I know, you all know it, and you all more or less love it (at least, I think so). I wanted to open a discussion (I'll be brief) about what American cinema was in the Eighties, and what it became in the following decade as a (degenerate) offspring of the previous one. I mean: which films triumphed at the Oscars in the Eighties? I'll cite three examples that seem quite reflective to me: "Ordinary People" (1980); "Terms of Endearment" (1983); and, indeed, "Rain Man" (1988). These are three films directed, in order, by two debut directors (Robert Redford; James L. Brooks, the latter more famous as the producer of "The Simpsons") and Barry Levinson, a mainstream author at his sixth opus after some decent successes ("The Natural", 1984; "Young Sherlock Holmes", 1985) and a triumphant hit ("Good Morning, Vietnam", 1987). The trio of aforementioned works had a common point: the mix, almost unbearable, of laughter, tears, fun, and emotion. As if that hedonistic and extravagant decade was really not frameable: the Sixties were the years of epochal changes; the Seventies those of withdrawal, and the Eighties? An indecipherable mix of styles and feelings.
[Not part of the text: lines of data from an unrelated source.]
-- ==== Sys2Proof/Machine/Edge.lean ====
section
/-!
DEFINITION. Sys2Proof/Machine/Edge.lean: the edge scheduler (R195 to R230): leg entries, validity, the clamp to the
committed P, interleaving, carries, pulse policies, bootstrap refresh, and the framing of one cell's slot.
Readings and choices (notes/assumptions): DEDUCED 46, 47, 48, 49, 50, 51, 52, 127, 163.
-/
namespace Sys2Proof.Machine

/-! ### Entries (R162, R163) -/

/-- A leg entry as its 96-bit field spells it, and its NE. -/
structure RawEntry where
  e : Entry
  ne : Nat
  deriving DecidableEq, Repr

/-- The entry spelt by a 96-bit little-endian field (R162). -/
def rawEntry (n : Nat) : RawEntry :=
  let ne := natFld n 83 3
  let e0 := natFld n 0 20
  let e1 := natFld n 20 20
  { e := { mode := natFld n 80 3, lv0 := n.testBit 86,
           x := [e0, e1, natFld n 40 20, natFld n 60 20].take ne,
           hp := e0, ph := e1 + natFld n 87 1 * 2 ^ 20 }, ne := ne }

/-- The level of a CARRIER wave from offset 0 (R199). -/
def waveLv0 (hp ph : Nat) : Bool := ph == 0 || Nat.blt hp ph

/-- The 96-bit field of an entry as sent: unused fields 0 (R162, R198, R199). -/
def entryBits (e : Entry) : Nat :=
  match e.mode with
  | 2 =>
    (e.x.getD 0 0) + (e.x.getD 1 0) * 2 ^ 20 + (e.x.getD 2 0) * 2 ^ 40 + (e.x.getD 3 0) * 2 ^ 60 +
      2 * 2 ^ 80 + e.x.length * 2 ^ 83 + b2n e.lv0 * 2 ^ 86
  | 3 => e.hp + (e.ph % 2 ^ 20) * 2 ^ 20 + 3 * 2 ^ 80 + b2n (waveLv0 e.hp e.ph) * 2 ^ 86 + (e.ph / 2 ^ 20) * 2 ^ 87
  | m => m * 2 ^ 80

def entryBytes (e : Entry) : List Byte := natLe 12 (entryBits e)

/-- The mode HOLD_OFF, every field 0. -/
def holdOff : Entry := {}

/-! ### The parameters of a leg -/

/-- What the scheduler needs to know of a leg for one framing. -/
structure LegPar where
  /-- W_min = TD + TMIN (R207). -/
  w : Nat
  /-- 0 SWALLOW, 1 EXTEND, 2 CARRY (R210). -/
  policy : Nat
  bootEn : Bool
  bs : Bool
  bootHold : Nat
  bootWidth : Nat
  bootOfs : Nat
  cmax : Nat
  chop : Bool
  /-- Interleave phase, Q0.16 turns; 0 for none. -/
  theta : Nat
  /-- The committed P of the period governed, and P_chk of R198. -/
  p : Nat
  pChk : Nat
  /-- The image's P differs from the committed P (R221). -/
  clamp : Bool
  /-- A full-state command (R191). -/
  full : Bool
  deriving DecidableEq, Repr

/-- What a framing counts (R229, R230). -/
structure Tally where
  sw : Nat := 0
  ex : Nat := 0
  br : Nat := 0
  csat : Nat := 0
  serr : Nat := 0
  mmc : Nat := 0
  /-- First cell and channel of an invalid entry and of a policy carry limited, for the records' ADDR (R451). -/
  serrAt : Option Nat := none
  csatAt : Option Nat := none
  mmcAt : Option Nat := none
  deriving DecidableEq, Repr

def Tally.add (a b : Tally) : Tally :=
  { sw := a.sw + b.sw, ex := a.ex + b.ex, br := a.br + b.br, csat := a.csat + b.csat, serr := a.serr + b.serr,
    mmc := a.mmc + b.mmc, serrAt := a.serrAt <|> b.serrAt, csatAt := a.csatAt <|> b.csatAt, mmcAt := a.mmcAt <|> b.mmcAt }

/-! ### Steps 1 to 4 (R201, R205, R221, R226) -/

/-- Step 1: a FREEZE resolves into the previous window; HOLD_OFF where there was none (R201). -/
def resolveFreeze (st : LegSt) (p : Nat) : Entry :=
  match st.prev with
  | none => holdOff
  | some e =>
    match e.mode with
    | 2 => { e with x := e.x.filter fun t => Nat.blt t p }
    | 3 => { e with ph := (e.ph + 2 * e.hp * (st.prevP / (2 * e.hp) + 1) - st.prevP) % (2 * e.hp) }
    | _ => e

/-- Offsets strictly ascending from above `lo`, at most `hi`. -/
def ascending (hi : Nat) : Nat → List Nat → Bool
  | _, [] => true
  | lo, t :: ts => Nat.blt lo t && Nat.ble t hi && ascending hi t ts

/-- Step 2: is an entry valid (R197 to R199, R205)? -/
def entryValid (r : RawEntry) (g : LegPar) : Bool :=
  match r.e.mode with
  | 0 => true
  | 1 => !g.chop
  | 2 => Nat.ble r.ne 4 && ascending (g.pChk - 1) 0 r.e.x && (r.e.x.isEmpty || Nat.blt 0 g.pChk)
  | 3 => !g.chop && Nat.ble 80000 r.e.hp && Nat.blt r.e.ph (2 * r.e.hp) && Nat.ble (2 * g.w) r.e.hp
  | 4 => true
  | _ => false

/-- Step 3: the clamp of an EDGE entry to the committed P (R221). -/
def clampEntry (e : Entry) (g : LegPar) : Entry :=
  if e.mode = 2 then
    let x := e.x.filter fun t => Nat.blt t g.p
    if e.lv0 && x.isEmpty && !g.chop then { mode := 1 } else { e with x := x }
  else e

/-- Step 4: the interleave phase of a CARRIER entry (R226). -/
def interleave (theta hp ph : Nat) : Nat :=
  if hp = 0 then ph else (ph + (roundUp ((theta * 2 * hp : Nat) : Int) 65536).toNat) % (2 * hp)

/-! ### Carries and pulse policies (R209 to R213) -/

/-- Time at level 1 of a window of length `p` that starts at `lv` at offset `from_` (R209). -/
def highTime (p : Nat) : Bool → Nat → List Nat → Int
  | lv, at_, [] => if lv then (p : Int) - at_ else 0
  | lv, at_, t :: ts => (if lv then (t : Int) - at_ else 0) + highTime p (!lv) t ts

/-- A carry applied to the last transition of an EDGE entry (R212): the entry and the part not applied. -/
def applyCarry (g : LegPar) (e : Entry) (c : Int) : Entry × Int :=
  match e.x.reverse with
  | [] => (e, c)
  | t :: before =>
    let lo : Int := match before with
      | [] => g.w
      | u :: _ => (u : Int) + g.w
    let hi : Int := (g.p : Int) - g.w
    if (t : Int) < lo || hi < (t : Int) then (e, c)
    else
      -- the level before the last transition
      let falls := if before.length % 2 = 0 then e.lv0 else !e.lv0
      let want : Int := if falls then t - c else t + c
      let new := clampInt lo hi want
      let dH : Int := if falls then new - t else t - new
      ({ e with x := (new.toNat :: before).reverse }, c + dH)

/-- May an interval of width `w` be extended (R210, R211)? -/
def extends? (policy w2 : Nat) (w : Int) : Bool :=
  if policy = 0 then false else if policy = 1 then true else decide ((w2 : Int) ≤ 2 * w)

/-- The head and inner intervals of the pass of R211: `done` holds the kept points, newest first, down to offset 0. -/
def passInner (g : LegPar) : List Nat → Bool → List Nat → Nat → Nat → Bool × List Nat × Nat × Nat
  | done, lv, [], sw, ex => (lv, done, sw, ex)
  | done, lv, y :: ys, sw, ex =>
    let prev := done.headD 0
    let w : Int := (y : Int) - prev
    if (g.w : Int) ≤ w then passInner g (y :: done) lv ys sw ex
    else if extends? g.policy g.w w then passInner g ((prev + g.w) :: done) lv ys sw (ex + 1)
    else match done with
      | _ :: d :: ds => passInner g (d :: ds) lv ys (sw + 2) ex
      | _ => passInner g done (!lv) ys (sw + 1) ex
"Rain Man" was an exaggerated success, one of those films that everyone had to go and see and process. You know, like what did you miss. In fact, no one missed it. It made the notion of autism common knowledge, until then quite obscure. Now, autism is not what you see in the film and autistic people are not all math geniuses capable of breaking a casino, but this is what most people who saw the film thought at the time and for a long time afterwards. Already this doesn't make it very likable to me (I know autistic children, I have worked for, and not with, them and I know what I'm talking about) so despite everything it's a film to which I would never award the medal of a masterpiece. However, it is undoubtedly well-made, well-directed (let's say ordinarily directed, Levinson focuses more on the looks of the two protagonists, afraid of missing even a single, miserable, raised eyebrow), Tom Cruise does well, Dustin Hoffman is brilliant, some sequences are funny and work, and the ending, shot "desperately" since the entire production took place during the biggest writers' strike in the US, is fitting despite, precisely, the film technically not having a written ending.

Spielberg was supposed to shoot it (would it have been better?), and the actors were originally supposed to be Bill Murray as the autistic brother and Dustin Hoffman as the, let's say "healthy", brother. Then, given the success of "Top Gun" two years earlier, Tom Cruise was cast and perhaps the choice was better. The casino scenes, Valeria Golino's unconvincing voice, and the wet kiss (also mentioned years later in "Harry Potter and the Order of the Phoenix") went down in history. It won 4 heavy Oscars (Best Picture, Best Director, Best Actor, Best Original Screenplay) in the year when Barry Levinson snagged the directing Oscar from Martin Scorsese for "The Last Temptation of Christ" (crazy stuff!).

A pleasant mix, two hours, let's say, not wasted. Box-office cinema, with some nice autoral insights. But was this amorphous cinema of the Eighties, this commercial cinema produced in that period, this cinema that we still esteem today (perhaps also considering the scarcity of what came after), true cinema, or was it just a mix of cleverness and crowd-pleasing?